South Africa

South Africa

GroundUp: Traditional and Khoi-San Leadership Bill – MPs failed dismally to consult the public

GroundUp: Traditional and Khoi-San Leadership Bill – MPs failed dismally to consult the public

Parliament has failed dismally to consult the communities most affected by the Traditional and Khoi-San Leadership Bill, writes Sobantu Mzwakali for GROUNDUP.

Originally published on GroundUp

The recent parliamentary hearings on the Traditional and Khoi-San Leadership Bill made a mockery of the constitutional requirement of meaningful and substantive consultation in the development and passing of laws.

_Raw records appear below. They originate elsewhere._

/-- A write of TIM_CTRL (R219). -/
def State.writeTim (s : State) (o v : Nat) : State :=
  if o = 0 ∧ bit v 0 then s.updTime (fun t => { t with latchSec := t.latched.1, latchNs := t.latched.2 }) else s

/-- A write of the TXTS registers of a slice's FIFO (R228, R229). -/
def State.writeTxts (s : State) (sl o v : Nat) : State :=
  if o = 0 then s.updTsFifo sl (fun f => { f with overflow := f.overflow && !bit v 16 })
  else if o = 0x20 ∧ bit v 0 ∧ s.fifoMoaras sl = false then s.updTsFifo sl (fun f => { f with entries := f.entries.drop 1 })
  else s

/-- A write of MBX_CTRL: RELEASE, then DOORBELL. What host memory gives for an INDIRECT payload is free (log entry 3); the
row MBX_DOORBELL carries it. -/
def State.writeMbx (s : State) (n o v : Nat) : State :=
  if o = 0 then
    let t := if bit v 1 ∧ (s.box n).state = .responseReady then s.updBox n (fun m => { m with state := .free, resp := [] }) else s
    if bit v 0 then
      let q := (t.box n).request n (some (le 65536 t.freeVal))
      ((t.drawn 1).submit q.1 q.2).1
    else t
  else s

/-- A write of a register: 64 bits, merged; `off` and `size` are the access that an info event would carry. A 4-byte write of the
upper half of INT_MAP[n] reaches reserved bits alone: ENABLE is not written (R345, R369). -/
def State.writeReg (s : State) (fn off size v : Nat) : Reg → State
  | .gbl o => if o = 0x10 then s.updLink fn (fun l => { l with scratch := BitVec.ofNat 64 v }) else s
  | .intPending k => s.writePending fn k v 0
  | .intMap n => if size = 4 ∧ off % 8 = 4 then s else s.writeMap fn n v
  | .msix i => s.writeMsix fn i v
  | .pba _ => s
  | .mbx n o => s.writeMbx n o v
  | .dma c o => s.writeDma c o off size v
  | .swp o => s.writeSwp o off size v
  | .hpf f o => s.writeHpf f o v
  | .evt o => s.writeEvt o v
  | .tim o => s.writeTim o v
  | .txts sl o => s.writeTxts sl o v

/-- An access has a size and alignment that registers take (R345). -/
def goodAccess (off size : Nat) : Bool :=
  (size == 8 && off % 8 == 0) || (size == 4 && off % 4 == 0)

/-- A host write of `size` bytes `v` at offset `off` of a function's BAR0. -/
def State.hostWrites (s : State) (fn off size v : Nat) : State :=
  match s.areaFor fn off with
  | some n => s.areaWrite n (off % 0x2000) (le size v)
  | none =>
    if goodAccess off size = false then s.reservedAccess off size
    else match s.regFor fn off with
      | none => s.reservedAccess off size
      | some r => s.writeReg fn off size (mergeWrite (s.regRest fn r) off size v) r

/-- A row about a BAR0 access of function `fn`; in D3hot the device answers configuration requests only. -/
def onAccess (s : State) (fn : Nat) (t : State) : Host.Outcome State Fault Refusal :=
  if s.fnExists fn = false then .fault (.noSuchUnit "function")
  else if (s.host.link fn).d3 then .next s
  else .next t

/-- RESERVED_WRITE: an address that holds a register or an area of this function is not reserved, and its write is another
row. -/
def execReservedWrite (fn off size : Nat) (s : State) : Host.Outcome State Fault Refusal :=
  onAccess s fn (if (s.regFor fn off).isNone ∧ (s.areaFor fn off).isNone then s.reservedAccess off size else s)

/-- BAD_SIZE_ACCESS: a read returns 0, a write is discarded; both raise the info event. An access of a good size and
alignment, and one to a mailbox area, is another row. -/
def execBadSizeAccess (fn off size : Nat) (_ : Bool) (s : State) : Host.Outcome State Fault Refusal :=
  onAccess s fn (if goodAccess off size = false ∧ (s.areaFor fn off).isNone then s.reservedAccess off size else s)

end Sys2Proof.Machine
end

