-- ==== Sys2Proof/Machine/Spdm.lean ====
section
/-! DEFINITION. The SPDM responder (R448 to R451). Request and error codes, message layouts, transcripts, the signing contexts and the
key schedule are those of DSP0274, secured messages those of DSP0277 (PRESUMED; log entry 54). -/

namespace Sys2Proof.Machine

/-! ### Transports and sessions (R448) -/

/-- Sessions of a transport: 0 and 1 DOE of a function, 2 SMBus. -/
def IdSt.sessions (i : IdSt) (t : Nat) : List SpdmSession := if t = 0 then i.doe0 else if t = 1 then i.doe1 else i.smb
def IdSt.setSessions (i : IdSt) (t : Nat) (l : List SpdmSession) : IdSt :=
  if t = 0 then { i with doe0 := l } else if t = 1 then { i with doe1 := l } else { i with smb := l }

/-- Sessions at once. -/
def sessionLimit (t : Nat) : Nat := if t ≤ 1 then 2 else 1

/-- A session replaced, and ended. -/
def State.putSession (s : State) (t : Nat) (x : SpdmSession) : State :=
  s.updIdent (fun i => i.setSessions t ((i.sessions t).map (fun y => if y.id = x.id then x else y)))
def State.endSession (s : State) (t id : Nat) : State :=
  s.updIdent (fun i => i.setSessions t ((i.sessions t).filter (fun y => y.id != id)))

/-- The transcripts of a transport. -/
def State.spdmLog (s : State) (t : Nat) : SpdmLog := Tab.get SpdmLog.init s.ident.spdmLog t
def State.updLog (s : State) (t : Nat) (f : SpdmLog → SpdmLog) : State :=
  s.updIdent (fun i => { i with spdmLog := Tab.upd SpdmLog.init i.spdmLog t f })

/-- The messages that agree on version, capabilities and algorithms. -/
def SpdmLog.vca (l : SpdmLog) : List Byte := l.version ++ l.caps ++ l.algs

/-! ### Messages -/

/-- Requests that need an agreement on algorithms: GET_DIGESTS, GET_CERTIFICATE, CHALLENGE, GET_MEASUREMENTS, KEY_EXCHANGE. -/
def spdmPlain (code : Nat) : Bool := code == 0x81 || code == 0x82 || code == 0x83 || code == 0xE0 || code == 0xE4
/-- Requests of a session: FINISH, HEARTBEAT, KEY_UPDATE, END_SESSION. -/
def spdmInSession (code : Nat) : Bool := code == 0xE5 || code == 0xE8 || code == 0xE9 || code == 0xEC
/-- Requests that agree: GET_VERSION, GET_CAPABILITIES, NEGOTIATE_ALGORITHMS. -/
def spdmFirst (code : Nat) : Bool := code == 0x84 || code == 0xE1 || code == 0xE3
/-- The request codes supported (R449). -/
def spdmSupported (code : Nat) : Bool := spdmFirst code || spdmPlain code || spdmInSession code

/-- A message: version, code, two parameters, content. -/
def spdmMsg (ver code p1 p2 : Nat) (b : List Byte) : List Byte := le 1 ver ++ le 1 code ++ le 1 p1 ++ le 1 p2 ++ b

/-- ERROR with a code and its data. -/
def spdmErr (ver err data : Nat) : List Byte := spdmMsg ver 0x7F err data []

/-- CAPABILITIES of R449: CTExponent 18 and the flags CERT, CHAL, MEAS with signature, MEAS_FRESH, ENCRYPT, MAC, MUT_AUTH, KEY_EX,
HBEAT and KEY_UPD. -/
def spdmCapabilities : List Byte := le 1 0 ++ le 1 18 ++ le 2 0 ++ le 4 0x63F6 ++ le 4 65536 ++ le 4 65536

/-- ALGORITHMS of R449: DMTF measurements with SHA-384, ECDSA P-384, SHA-384; then DHE secp384r1, AES-256-GCM, ECDSA P-384 of the
requester, and the SPDM key schedule. -/
def spdmAlgorithms : List Byte :=
  le 2 52 ++ le 1 1 ++ le 1 0 ++ le 4 4 ++ le 4 0x80 ++ le 4 2 ++ le 12 0 ++ le 2 0 ++ le 2 0
    ++ [(2, 0x10), (3, 2), (4, 0x80), (5, 1)].flatMap (fun (x : Nat × Nat) => le 1 x.1 ++ le 1 0x20 ++ le 2 x.2)

/-- What a message is answered with. -/
abbrev Answer := State × List Byte

/-- 32 random bytes: a free value (log entry 3). -/
def State.nonce (s : State) : List Byte := be 32 s.freeVal

/-- A hash signed by the alias key in a context (R450). -/
def State.spdmSign (s : State) (ver : Nat) (context : String) (msgs : List Byte) : List Byte :=
  let v := ascii (if ver = 0x12 then "dmtf-spdm-v1.2.*" else "dmtf-spdm-v1.3.*")
  let c := ascii context
  (⟨1, s.ident.aliasNum⟩ : KeyRef).sign (v ++ v ++ v ++ v ++ List.replicate (36 - c.length) 0 ++ c ++ sha384 msgs)

/-! ### Agreement -/

/-- GET_VERSION: the versions; what the transport has agreed on is void. It is sent as version 1.0. -/
def State.spdmVersion (s : State) (t : Nat) (b : List Byte) : Answer :=
  let r := spdmMsg 0x10 4 0 0 spdmVersionList
  ((s.updIdent (fun i => { i with spdmNeg := without i.spdmNeg t, spdmVer := Tab.set 0 i.spdmVer t 0 })).updLog t (fun _ =>
    { SpdmLog.init with version := b ++ r }), r)

/-- GET_CAPABILITIES agrees on the version it is sent in. -/
def State.spdmCaps (s : State) (t ver : Nat) (b : List Byte) : Answer :=
  let r := spdmMsg ver 0x61 0 0 spdmCapabilities
  ((s.updIdent (fun i => { i with spdmNeg := without i.spdmNeg t, spdmVer := Tab.set 0 i.spdmVer t ver })).updLog t (fun l =>
    { SpdmLog.init with version := l.version, caps := b ++ r }), r)

/-- NEGOTIATE_ALGORITHMS agrees on the algorithms. -/
def State.spdmAlgs (s : State) (t ver : Nat) (b : List Byte) : Answer :=
  let r := spdmMsg ver 0x63 4 0 spdmAlgorithms
  ((s.updIdent (fun i => { i with spdmNeg := insertRising t i.spdmNeg })).updLog t (fun l => { l with algs := b ++ r }), r)

/-- The version of a request is the one agreed on; for GET_CAPABILITIES, one that is supported. -/
def State.spdmVerOk (s : State) (t ver code : Nat) : Bool :=
  if code = 0xE1 then spdmVersions.contains ver else ver == Tab.get 0 s.ident.spdmVer t

/-! ### Evidence (R450, R451) -/

/-- The chain of slot 0: Root CA, Manufacturing CA, DIK, alias (R450). -/
def State.certChain (s : State) : List Byte :=
  let c := [0, 1, 2, 3].flatMap (fun k => (s.certBytes k 0).getD [])
  le 2 (c.length + 52) ++ le 2 0 ++ sha384 ((s.certBytes 0 0).getD []) ++ c

/-- The value type of a measurement: 0 immutable ROM, 1 firmware, 2 hardware configuration, 3 firmware configuration; bit 7 raw
bytes. -/
def measureType (k : Nat) : Nat :=
  if k = 1 then 0 else if k = 2 then 3 else if k ≤ 4 then 1 else if k = 7 then 0x82 else 0x83

/-- A measurement block of R451. -/
def State.measureBlock (s : State) (k : Nat) : List Byte :=
  let v := s.measurement k
  le 1 k ++ le 1 1 ++ le 2 (v.length + 3) ++ le 1 (measureType k) ++ le 2 v.length ++ v

/-- The record of the blocks asked for: their number, the length of the record, and the record. -/
def State.measureRecord (s : State) (ks : List Nat) : List Byte :=
  let b := ks.flatMap s.measureBlock
  le 1 ks.length ++ le 3 b.length ++ b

Unlike those of the Western Cape, the people of the mainly rural Northern Cape and Eastern Cape were not properly consulted. In some cases people waited in vain as MPs failed to arrive on the scheduled date for the meetings.

After numerous postponements, the chairperson of the parliamentary Portfolio Committee on Cooperative Governance and Traditional Affairs (COGTA), Richard Mdakane, launched the first round of the public hearings programme in November 2016. Hearings were held until December 2016 in the Northern Cape, Western Cape and Eastern Cape, then early this year in North West, Free State and KwaZulu-Natal, and finally in Limpopo, Mpumalanga and Gauteng.

The purpose of the Bill is:

  1. To recognise the Khoi-San leadership structures and communities which have not yet been recognised in law; and
  2. To combine all the laws on traditional leadership into one law and address all problems with current laws.

The point of public hearings is to allow the Committee to draw from people’s input to make changes to the bill, or even, if necessary, to send it back to the drawing board.

However, we know from the earlier Traditional Courts Bill that there is no guarantee that a committee will take people’s inputs into account in influencing the direction of legislation. Instead of summarising all the inputs to build a comprehensive report, the final Traditional Courts Bill of 2012 ignored the majority of submissions to the Portfolio Committee in an extensive public participation process. Thus, public consultation can also in practice be an exclusionary political exercise that does not reflect people’s interests.

If the portfolio committee is serious about public participation in the Traditional and Khoi-San Leadership Bill , its report should reflect that the process in the first round of the hearings was flawed.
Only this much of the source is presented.